--- ENTRIES SHOWN Enclosed Below ---

-- ==== Sys2Proof/Laws/PerInstr.lean ====
section
/-! SUPPORT. Statements made of every command as syntax, one lemma a constructor. -/

namespace Sys2Proof.Laws.Encoding

/-- The word of a well-formed command fits the command's row of the table of word patterns (30_encoding.md R125). -/
def Statement (i : Instr) : Prop := i.wf = true → i.row.fits (encode i) = true

/-- A format S word under the rows' mask: the OP value alone (R120). -/
theorem formatS_masked (op : BitVec 8) (p : BitVec 7) :
    formatS op p.toNat &&& 0xFFFFFFFFFFFF80FF#64 = op.zeroExtend 64 := by
  simp only [formatS, BitVec.ofNat_toNat, BitVec.setWidth_eq]
  apply BitVec.eq_of_getLsbD_eq
  intro k hk
  have hm : ∀ j, j < 64 → (0xFFFFFFFFFFFF80FF#64).getLsbD j = (decide (j < 8) || decide (15 ≤ j)) := by decide
  simp only [BitVec.getLsbD_and, BitVec.getLsbD_append, hm k hk, BitVec.getLsbD_setWidth, BitVec.getLsbD_zero]
  by_cases h8 : k < 8
  · simp [h8, hk]
  · by_cases h15 : 15 ≤ k
    · simp [h8, h15, hk, show ¬ k - 8 < 7 by omega, BitVec.getLsbD_of_ge op k (by omega)]
    · simp [h8, h15, BitVec.getLsbD_of_ge op k (by omega)]

theorem encStart (prec : Nat) : Statement (.encStart prec) := by
  intro h
  simp only [Instr.wf, decide_eq_true_eq] at h
  obtain ⟨p, rfl⟩ : ∃ p : BitVec 7, prec = p.toNat :=
    ⟨BitVec.ofNat 7 prec, by rw [BitVec.toNat_ofNat, Nat.mod_eq_of_lt h]⟩
  show decide (formatS 0x01#8 p.toNat &&& 0xFFFFFFFFFFFF80FF#64 = 0x01#64) = true
  rw [decide_eq_true_eq, formatS_masked]
  decide

theorem encode : Statement .encode := fun _ => by decide

theorem finish : Statement .finish := fun _ => by decide

theorem decStart (prec : Nat) : Statement (.decStart prec) := by
  intro h
  simp only [Instr.wf, decide_eq_true_eq] at h
  obtain ⟨p, rfl⟩ : ∃ p : BitVec 7, prec = p.toNat :=
    ⟨BitVec.ofNat 7 prec, by rw [BitVec.toNat_ofNat, Nat.mod_eq_of_lt h]⟩
  show decide (formatS 0x11#8 p.toNat &&& 0xFFFFFFFFFFFF80FF#64 = 0x11#64) = true
  rw [decide_eq_true_eq, formatS_masked]
  decide

theorem decode : Statement .decode := fun _ => by decide

theorem abort : Statement .abort := fun _ => by decide

end Sys2Proof.Laws.Encoding
end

--- End of Enclosed ENTRIES SHOWN ---

ABOUT THIS TASK | Return all of the data precisely as it appears.

RESULT OF THIS TASK |
-- ==== Sys2Proof/Laws/PerInstr.lean ====
section
/-! SUPPORT. Statements made of every command as syntax, one lemma a constructor. -/

namespace Sys2Proof.Laws.Encoding

/-- The word of a well-formed command fits the command's row of the table of word patterns (30_encoding.md R125). -/
def Statement (i : Instr) : Prop := i.wf = true → i.row.fits (encode i) = true

/-- A format S word under the rows' mask: the OP value alone (R120). -/
theorem formatS_masked (op : BitVec 8) (p : BitVec 7) :
    formatS op p.toNat &&& 0xFFFFFFFFFFFF80FF#64 = op.zeroExtend 64 := by
  simp only [formatS, BitVec.ofNat_toNat, BitVec.setWidth_eq]
  apply BitVec.eq_of_getLsbD_eq
  intro k hk
  have hm : ∀ j, j < 64 → (0xFFFFFFFFFFFF80FF#64).getLsbD j = (decide (j < 8) || decide (15 ≤ j)) := by decide
  simp only [BitVec.getLsbD_and, BitVec.getLsbD_append, hm k hk, BitVec.getLsbD_setWidth, BitVec.getLsbD_zero]
  by_cases h8 : k < 8
  · simp [h8, hk]
  · by_cases h15 : 15 ≤ k
    · simp [h8, h15, hk, show ¬ k - 8 < 7 by omega, BitVec.getLsbD_of_ge op k (by omega)]
    · simp [h8, h15, BitVec.getLsbD_of_ge op k (by omega)]

theorem encStart (prec : Nat) : Statement (.encStart prec) := by
  intro h
  simp only [Instr.wf, decide_eq_true_eq] at h
  obtain ⟨p, rfl⟩ : ∃ p : BitVec 7, prec = p.toNat :=
    ⟨BitVec.ofNat 7 prec, by rw [BitVec.toNat_ofNat, Nat.mod_eq_of_lt h]⟩
  show decide (formatS 0x01#8 p.toNat &&& 0xFFFFFFFFFFFF80FF#64 = 0x01#64) = true
  rw [decide_eq_true_eq, formatS_masked]
  decide

theorem encode : Statement .encode := fun _ => by decide

theorem finish : Statement .finish := fun _ => by decide

theorem decStart (prec : Nat) : Statement (.decStart prec) := by
  intro h
  simp only [Instr.wf, decide_eq_true_eq] at h
  obtain ⟨p, rfl⟩ : ∃ p : BitVec 7, prec = p.toNat :=
    ⟨BitVec.ofNat 7 prec, by rw [BitVec.toNat_ofNat, Nat.mod_eq_of_lt h]⟩
  show decide (formatS 0x11#8 p.toNat &&& 0xFFFFFFFFFFFF80FF#64 = 0x11#64) = true
  rw [decide_eq_true_eq, formatS_masked]
  decide

theorem decode : Statement .decode := fun _ => by decide

theorem abort : Statement .abort := fun _ => by decide

end Sys2Proof.Laws.Encoding
end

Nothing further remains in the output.